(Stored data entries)
/-- R476 to R479, R500: the Vernier partition's reset, its boot, a lockstep mismatch and a change of the seal. -/
def Sys2Proof.Claims.VernierStartAndFaults : Prop :=
  (∀ s : State, Yields .vernierResetAssert s (fun t => t.rf Reg.VRN_STAT 31 29 = 0 ∧ t.vrn = VrnInt.init ∧
    (∀ x, sealed ≤ x → t.byte x = s.byte x) ∧ t.bit Reg.VRN_STAT 27 = s.bit Reg.VRN_STAT 27)) ∧
  (∀ s : State, s.vrn.live = false → Yields .vernierResetRelease s (fun t => t.rf Reg.VRN_STAT 31 29 = 1 ∧ t.vrn.live = true ∧
    (∀ x, mailbox ≤ x → x < mailbox + 4096 → t.byte x = 0) ∧ SameBytesOutside s t mailbox 4096)) ∧
  (∀ (s : State) (k : Nat) (c : Commit), s.vstate = 1 → s.inForce = some (k, c) →
    (s.vfwOk c.fwSlot = false → Yields .vernierBootDone s (fun t => t.vstate = 4 ∧ t.bit Reg.VRN_STAT 26 = true ∧ t.mem = s.mem)) ∧
    (s.vfwOk c.fwSlot = true → s.vparOk c.parSlot = false →
      Yields .vernierBootDone s (fun t => t.vstate = 4 ∧ t.bit Reg.VRN_STAT 25 = true ∧ t.mem = s.mem)) ∧
    (s.vfwOk c.fwSlot = true → s.vparOk c.parSlot = true →
      Yields .vernierBootDone s (fun t => t.vstate = 2 ∧ t.vrn.seq = s.vrn.seq + 1 ∧ SameBytesOutside s t mailbox 4096 ∧
        t.num (mailbox + 64 * (2 + (s.vrn.seq + 1) % 62)) 1 = 3 ∧
        t.num (mailbox + 64 * (2 + (s.vrn.seq + 1) % 62) + 2) 1 = s.vrn.cause % 256))) ∧
  (∀ s : State, s.vstate = 1 → s.inForce = none → Yields .vernierBootDone s (fun t => t.vstate = 4 ∧ t.bit Reg.VRN_STAT 26 = true)) ∧
  (∀ s : State, (s.vstate = 1 ∨ s.vstate = 2 ∨ s.vstate = 3) →
    (2 ≤ (s.vrn.slips.filter (fun t => decide (s.vrn.ns < t + 1000000000))).length →
      Yields .lockstepMismatch s (fun t => t.vstate = 4 ∧ t.bit Reg.VRN_STAT 24 = true ∧ t.mem = s.mem)) ∧
    (∀ k c, (s.vrn.slips.filter (fun t => decide (s.vrn.ns < t + 1000000000))).length < 2 → s.inForce = some (k, c) → k < 2 → c.lockCnt + 1 < 2 ^ 32 →
      Yields .lockstepMismatch s (fun t => t.vstate = 1 ∧ t.vrn.obj = none ∧ t.vrn.cause = 2 ∧
        t.num (sealed + 0x150000 + 32 * (1 - k) + 12) 4 = c.lockCnt + 1))) ∧
  (∀ (s : State) (closed : Bool), s.vrn.live = true → s.sealLow = closed →
    Yields (.sealChange closed) s (fun t => t.sealLow = (!closed) ∧ t.bit Reg.VRN_IRQSTAT 0 = true ∧
      (closed = false → ∀ o, t.vrn.obj = some o → o.open_ = true)))

/-- R481 to R486, R490, R491: encoders, frames, profiles and result records. -/
def Sys2Proof.Claims.VernierMeasures : Prop :=
  (∀ (s : State) (n : Nat), s.vrn.live = true → n < 8 →
    Yields (.encoderEdge n .up) s (fun t => (t.enc n).count = ((s.enc n).count + 1) % 2 ^ 32 ∧ (t.enc n).at_ = s.vrn.ns / 5 % 2 ^ 64 ∧ (∀ m, m ≠ n → t.enc m = s.enc m) ∧
      t = { s with vrn := t.vrn }) ∧
    Yields (.encoderEdge n .down) s (fun t => (t.enc n).count = ((s.enc n).count + 2 ^ 32 - 1) % 2 ^ 32) ∧
    Yields (.encoderEdge n .both) s (fun t => (t.enc n).count = (s.enc n).count ∧ (t.enc n).errs = (s.enc n).errs + 1)) ∧
  (∀ s : State, s.vstate = 2 → s.vrn.start = none →
    Yields .vernierFrameStart s (fun t => t.vrn.start = some (s.vtime, s.encOf 80, s.encOf 81) ∧ t.vrn.lines = [] ∧ t = { s with vrn := t.vrn })) ∧
  (∀ (s : State) (x : Nat × Nat × Nat), s.vstate = 2 → s.vrn.start = some x →
    (s.vrn.sum = none → s.vrn.lost = false → s.par s.parSlot 74 2 ≤ s.vrn.lines.length →
      Yields .profileFrameEnd s (fun t => t.vrn.sum = some (s.summary x.1 x.2.1 x.2.2 s.vrn.lines) ∧ t.vrn.drops = s.vrn.drops ∧ t = { s with vrn := t.vrn })) ∧
    (s.vrn.sum.isSome = true ∨ s.vrn.lost = true ∨ s.vrn.lines.length < s.par s.parSlot 74 2 →
      Yields .profileFrameEnd s (fun t => t.vrn.drops = s.vrn.drops + 1 ∧ t.vrn.sum = s.vrn.sum ∧ ∀ o, t.vrn.obj = some o → o.input = true))) ∧
  (∀ (s : State) (v : VSum), s.vrn.sum = some v → s.vstate = 2 →
    (s.vrn.obj = none → Yields .profileSummaryDone s (fun t => t.vrn.sum = none ∧ t.vrn.out = s.vrn.out ∧ t.vrn.obj.isSome = decide (0 < v.pts) ∧
      ∀ o, t.vrn.obj = some o → o.first = v.sel ∧ o.last = v.sel ∧ o.open_ = s.sealLow)) ∧
    (∀ o, s.vrn.obj = some o → 0 ≤ s.parS s.parSlot 84 →
      ((s.par s.parSlot 98 2 : Int) * 100000 ≤ travel o.last v.sel * s.parS s.parSlot 84 →
        Yields .profileSummaryDone s (fun t => t.vrn.out = s.vrn.out ++ [s.objectRecord o] ∧ t.vrn.sum = none)) ∧
      (travel o.last v.sel * s.parS s.parSlot 84 < (s.par s.parSlot 98 2 : Int) * 100000 → 0 < v.pts →
        Yields .profileSummaryDone s (fun t => t.vrn.out = s.vrn.out ∧ ∃ o', t.vrn.obj = some o' ∧ o'.first = o.first ∧ o'.last = v.sel ∧
          o'.edge = (o.edge || decide (0 < v.edges)))))) ∧
  (∀ (s : State) (r : List Byte) (rest : List (List Byte)), s.vstate = 2 → s.vrn.out = r :: rest → r.length = 60 → s.vrn.seq + 1 < 2 ^ 32 →
    Yields .resultRecordPublish s (fun t => t.vrn.out = rest ∧ t.vrn.seq = s.vrn.seq + 1 ∧ t.bit Reg.VRN_IRQSTAT 1 = true ∧
      let a := mailbox + 64 * (2 + (s.vrn.seq + 1) % 62)
      t.bytes a 4 = r.take 4 ∧ t.num (a + 4) 4 = s.vrn.seq + 1 ∧ t.num (a + 60) 4 = crc32 (t.bytes a 60) ∧
      t.num (mailbox + 4) 4 = s.vrn.seq + 1 ∧ SameBytesOutside s t mailbox 4096))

● Required work: Scan the entries above for the line containing "(∀ k c, (s.vrn.slips.filter", and copy it and all lines after it exactly, down to and including the line containing "Yields .lockstepMismatch s (fun t => t.vstate = 1".

● Response to this exercise:
    (∀ k c, (s.vrn.slips.filter (fun t => decide (s.vrn.ns < t + 1000000000))).length < 2 → s.inForce = some (k, c) → k < 2 → c.lockCnt + 1 < 2 ^ 32 →
      Yields .lockstepMismatch s (fun t => t.vstate = 1 ∧ t.vrn.obj = none ∧ t.vrn.cause = 2 ∧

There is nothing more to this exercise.